[Saved entries]
/-- For every legacy SSE2 form and state, the outcome is #UD exactly when there is a LOCK prefix, SSE2 is absent,
CR0.EM is 1 or CR4.OSFXSR is 0, in every mode. Rules: R163. -/
def Obligations.SseUdExactlyOnControlBits : Prop :=
  ∀ (i : Instr) (d : Fin 16) (src : RegMem 16) (s : State), i.shape = .sse d src →
    (exec i s = .fault (.invalidOpcode s.rip) ↔
      i.enc.lock = true ∨ s.config.hasSse2 = false ∨ s.cr0.getLsbD 2 = true ∨ s.cr4.getLsbD 9 = false)

/-- For every VEX form and state, the outcome is #UD exactly when there is a LOCK prefix, the feature flag (AVX2 for
L = 1, AVX for L = 0) is 0, the mode is real-address or virtual-8086, CR4.OSXSAVE is 0, or XCR0[2:1] is not 11b;
so CR0.EM and CR4.OSFXSR are not tested. Rules: 60_exceptions.md R164 (a) and (b), R162, R165. -/
def Obligations.VexUdExactlyOnModeAndState : Prop :=
  ∀ (i : Instr) (l : Bool) (d a : Fin 16) (src : RegMem 16) (s : State), i.shape = .vex l d a src →
    (exec i s = .fault (.invalidOpcode s.rip) ↔
      i.enc.lock = true ∨ (if l then s.config.hasAvx2 else s.config.hasAvx) = false ∨
      s.mode = .real ∨ s.mode = .v8086 ∨ s.cr4.getLsbD 18 = false ∨
      s.xcr0.getLsbD 1 = false ∨ s.xcr0.getLsbD 2 = false)

/-- For every form and every state with CR0.TS = 1: the outcome is #UD when some #UD condition of R162 to R166
holds, and #NM otherwise, in every mode. Rules: R167. -/
def Obligations.NmAfterEveryUdCondition : Prop :=
  ∀ (i : Instr) (s : State), s.cr0.getLsbD 3 = true →
    (s.udFor i = true → exec i s = .fault (.invalidOpcode s.rip)) ∧
    (s.udFor i = false → exec i s = .fault (.deviceNotAvailable s.rip))

/-- For every MMX form in a state with no #UD condition, CR0.TS = 0 and x87 ES = 1 the outcome is #MF; no legacy
SSE2 or VEX form ever ends in #MF. That #MF is raised with CR0.NE = 0 too, where R168 has the FERR# mechanism
instead, is the model's choice (log 25). Rules: 60_exceptions.md R168, R172. -/
def Obligations.MfForMmxFormsOnly : Prop :=
  (∀ (i : Instr) (s : State), isMmxForm i = true → s.udFor i = false → s.ts = false →
    s.x87Status.getLsbD 7 = true → exec i s = .fault (.x87Error s.rip)) ∧
  (∀ (i : Instr) (s : State) (pc : BitVec 64), isMmxForm i = false → exec i s ≠ .fault (.x87Error pc))

/-- A form ends in #AC only if it is an MMX form with a memory operand whose linear address is not a multiple of 4
while CR0.AM = 1, EFLAGS.AC = 1 and CPL = 3; and an enabled MMX form with such an operand that Translate,
whatever it is, answers addresses for does end in #AC. Rules: 60_exceptions.md R171; 20_memory.md R45. -/
def Obligations.AlignmentCheckForMmxFormsOnly : Prop :=
  (∀ (i : Instr) (s : State) (pc : BitVec 64), exec i s = .fault (.alignmentCheck pc) →
    s.cr0.getLsbD 18 = true ∧ s.eflags.getLsbD 18 = true ∧ s.cpl = 3 ∧
    ∃ d m, i.shape = .mmx d (.mem m) ∧ (s.linear m.seg (s.effAddr i.enc.len m)).toNat % 4 ≠ 0) ∧
  (∀ (i : Instr) (d : Fin 8) (m : MemOp) (s : State), i.shape = .mmx d (.mem m) → i.enc.lock = false →
    s.enabledMmx = true → s.alignCheck = true →
    (s.linear m.seg (s.effAddr i.enc.len m)).toNat % 4 ≠ 0 →
    (∃ as, s.translate m.seg (s.effAddr i.enc.len m) 4 = .ok as) →
    exec i s = .fault (.alignmentCheck s.rip))

/-- For every legacy SSE2 form with a memory operand whose linear address is not a multiple of 16, in every state
where the class is enabled and without LOCK, the outcome is #GP(0), whatever the rest of the state is. Rules:
20_memory.md R43; 60_exceptions.md R169 (a). -/
def Obligations.MisalignedSseOperandIsGp : Prop :=
  ∀ (i : Instr) (d : Fin 16) (m : MemOp) (s : State), i.shape = .sse d (.mem m) → i.enc.lock = false →
    s.enabledSse = true → (s.linear m.seg (s.effAddr i.enc.len m)).toNat % 16 ≠ 0 →
    exec i s = .fault (.generalProtection s.rip)

/-- For every VEX form with a memory operand of n bytes (16 or 32), ready and without LOCK: with VEX_ALIGN16 set and
a linear address that is not a multiple of n the outcome is #GP(0); with it clear, an operand that Translate,
whatever it is, answers addresses of ordinary memory for completes at any address. Rules: 20_memory.md R44, R58;
92_eei_decisions.md D7. -/
def Obligations.VexAlignmentFollowsTheParameter : Prop :=
  ∀ (i : Instr) (l : Bool) (d a : Fin 16) (m : MemOp) (s : State), i.shape = .vex l d a (.mem m) →
    i.enc.lock = false → s.vexReady = true → (if l then s.config.hasAvx2 else s.config.hasAvx) = true →
    (s.config.vexAlign16 = true →
      (s.linear m.seg (s.effAddr i.enc.len m)).toNat % (if l then 32 else 16) ≠ 0 →
      exec i s = .fault (.generalProtection s.rip)) ∧
    (s.config.vexAlign16 = false →
      (∃ as, s.translate m.seg (s.effAddr i.enc.len m) (if l then 32 else 16) = .ok as ∧
        as.all (ordinaryAt s.config.ordinary) = true) →
      ∃ t, exec i s = .next t)

/-- Where the oracle has no row for the operand (log 39), translation of an operand of n bytes at ea fails with
#GP(0) in real-address and virtual-8086 mode when some byte lies beyond FFFFH or beyond the segment limit; in
protected and compatibility mode, when the segment is unreadable or null or some byte lies beyond its limit,
with #SS(0) for SS and #GP(0) for the others; in 64-bit mode, when some byte's linear address is not canonical,
with #SS(0) for SS and #GP(0) for the others. The model's choices: a null selector is one with bits 15:2 zero
(log 16); every byte must be canonical, not the first alone (log 18); in real-address and virtual-8086 mode SS
gives #GP(0) too, and so does a byte beyond the limit (log 36); the bytes of the operand are at ea + k with no
wrap at the address size, so that the limit is compared with ea + n without a modulus and an operand past
FFFFFFFFh violates every limit, and in 64-bit mode ea + k is taken modulo 2^64 (log 38). Rules: 60_exceptions.md
R169 (b) to (d), R170; 20_memory.md R50. -/
def Obligations.SegmentChecksFault : Prop :=
  ∀ (s : State) (g : Seg) (ea : Word) (n : Nat), s.oracle g ea n = none →
    ((s.mode = .real ∨ s.mode = .v8086) →
      (ea.toNat + n > 0x10000 ∨ ea.toNat + n > (s.segReg g).limit.toNat + 1) → s.translate g ea n = .error .gp) ∧
    ((s.mode = .prot16 ∨ s.mode = .prot32 ∨ s.mode = .compat) →
      ((s.segReg g).readable = false ∨ (s.segReg g).selector.toNat < 4 ∨
        ea.toNat + n > (s.segReg g).limit.toNat + 1) →
      s.translate g ea n = .error (if g = .ss then .ss else .gp)) ∧
    (s.mode = .long64 →
      (∃ k < n, ∃ j, 47 ≤ j ∧ j < 64 ∧
        (s.linear g (ea + BitVec.ofNat 64 k)).getLsbD j ≠ (s.linear g (ea + BitVec.ofNat 64 k)).getLsbD 63) →
      s.translate g ea n = .error (if g = .ss then .ss else .gp))

/-- Where the oracle has no row for the operand (log 39) and the segment check passes: when every byte's page may be
read, translation answers for each byte the address its page maps it to; when a byte of the operand is the first
whose page may not be read, translation ends in #PF with that byte's linear address and an error code with W/R
0, I/D 0, U/S 1 exactly at CPL 3, P and RSVD 0 when the page is not present, and otherwise P 1 and RSVD 1
exactly when the walk meets a reserved bit. That a present page faults with P 1, pages of 4096 bytes and the
first byte in address order are the model's (log 19). So is where the bytes are: at ea + k modulo 2^64 and not
modulo the address size, so that in 64-bit mode an operand past the last address goes on at address 0 (log 38),
and outside it at base + ea + k modulo 2^32 (log 17). Rules: 60_exceptions.md R161, R174; 20_memory.md R50. -/
def Obligations.PageFaultNamesTheFirstBadByte : Prop :=
  ∀ (s : State) (g : Seg) (ea : Word) (n : Nat), s.oracle g ea n = none → s.segOk g ea n = true →
    ((s.linearBytes g ea n).all s.pageOk = true →
      s.translate g ea n = .ok ((s.linearBytes g ea n).map s.physOf)) ∧
    (∀ (pre post : List Word) (b : Word), s.linearBytes g ea n = pre ++ b :: post → pre.all s.pageOk = true →
      s.pageOk b = false →
      ∃ code, s.translate g ea n = .error (.pf code b) ∧ code.getLsbD 1 = false ∧ code.getLsbD 4 = false ∧
        (code.getLsbD 2 = true ↔ s.cpl = 3) ∧
        (∀ pages, s.pageMap = some pages → findPage pages (b.toNat / 4096) = none →
          code.getLsbD 0 = false ∧ code.getLsbD 3 = false) ∧
        (∀ pages e, s.pageMap = some pages → findPage pages (b.toNat / 4096) = some e →
          code.getLsbD 0 = true ∧ code.getLsbD 3 = e.reserved))

/-- Whenever a memory source is read, Translate, whatever it is, answers one address for each of the 4, 16 or 32
bytes of the operand, and the byte at the k-th address is bits 8k+7:8k of the value: k below 4 for an m32 (the
upper half being 0), below 16 for an m128 (below 8 when FETCH64), below 32 for an m256. Rules: 20_memory.md R41,
R42, R46. -/
def Obligations.MemoryOperandsAreLittleEndian : Prop :=
  ∀ (s : State) (len : Nat) (m : MemOp),
    (∀ v, s.mmSource len (.mem m) = .ok v → v.extractLsb' 32 32 = 0 ∧
      ∃ as, s.translate m.seg (s.effAddr len m) 4 = .ok as ∧ as.length = 4 ∧
        ∀ k < 4, v.extractLsb' (8 * k) 8 = byteAt s.mem (as.getD k 0)) ∧
    (∀ c v, s.xmmSource c len (.mem m) = .ok v →
      ∃ as, s.translate m.seg (s.effAddr len m) 16 = .ok as ∧ as.length = 16 ∧
        ∀ k < (if s.config.fetch64 then 8 else 16),
          v.extractLsb' (8 * k) 8 = byteAt s.mem (as.getD k 0)) ∧
    (∀ v, s.ymmSource len (.mem m) = .ok v →
      ∃ as, s.translate m.seg (s.effAddr len m) 32 = .ok as ∧ as.length = 32 ∧
        ∀ k < 32, v.extractLsb' (8 * k) 8 = byteAt s.mem (as.getD k 0))

/-- For every form and state and either value of FETCH64, a completed form completes with the same state but for the
parameter itself, a fault is the same fault and a refusal the same refusal. That the faults are the same, where
R46 lets an implementation with FETCH64 raise fewer page faults, is the model's choice (decision D8, log 20).
Rules: 20_memory.md R46; 93_implementation_defined.md U1; 92_eei_decisions.md D8. -/
def Obligations.FetchWidthChangesNoOutcome : Prop :=
  ∀ (i : Instr) (s : State) (b : Bool),
    (∀ t, exec i s = .next t →
      exec i { s with config := { s.config with fetch64 := b } } =
        .next { t with config := { t.config with fetch64 := b } }) ∧
    (∀ f, exec i s = .fault f → exec i { s with config := { s.config with fetch64 := b } } = .fault f) ∧
    (∀ r, exec i s = .refused r → exec i { s with config := { s.config with fetch64 := b } } = .refused r)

How to complete this task
Filter the records, keeping only lines that contain "Prop", and show those lines.

Exercise solution
def Obligations.SseUdExactlyOnControlBits : Prop :=
def Obligations.VexUdExactlyOnModeAndState : Prop :=
def Obligations.NmAfterEveryUdCondition : Prop :=
def Obligations.MfForMmxFormsOnly : Prop :=
def Obligations.AlignmentCheckForMmxFormsOnly : Prop :=
def Obligations.MisalignedSseOperandIsGp : Prop :=
def Obligations.VexAlignmentFollowsTheParameter : Prop :=
def Obligations.SegmentChecksFault : Prop :=
def Obligations.PageFaultNamesTheFirstBadByte : Prop :=
def Obligations.MemoryOperandsAreLittleEndian : Prop :=
def Obligations.FetchWidthChangesNoOutcome : Prop :=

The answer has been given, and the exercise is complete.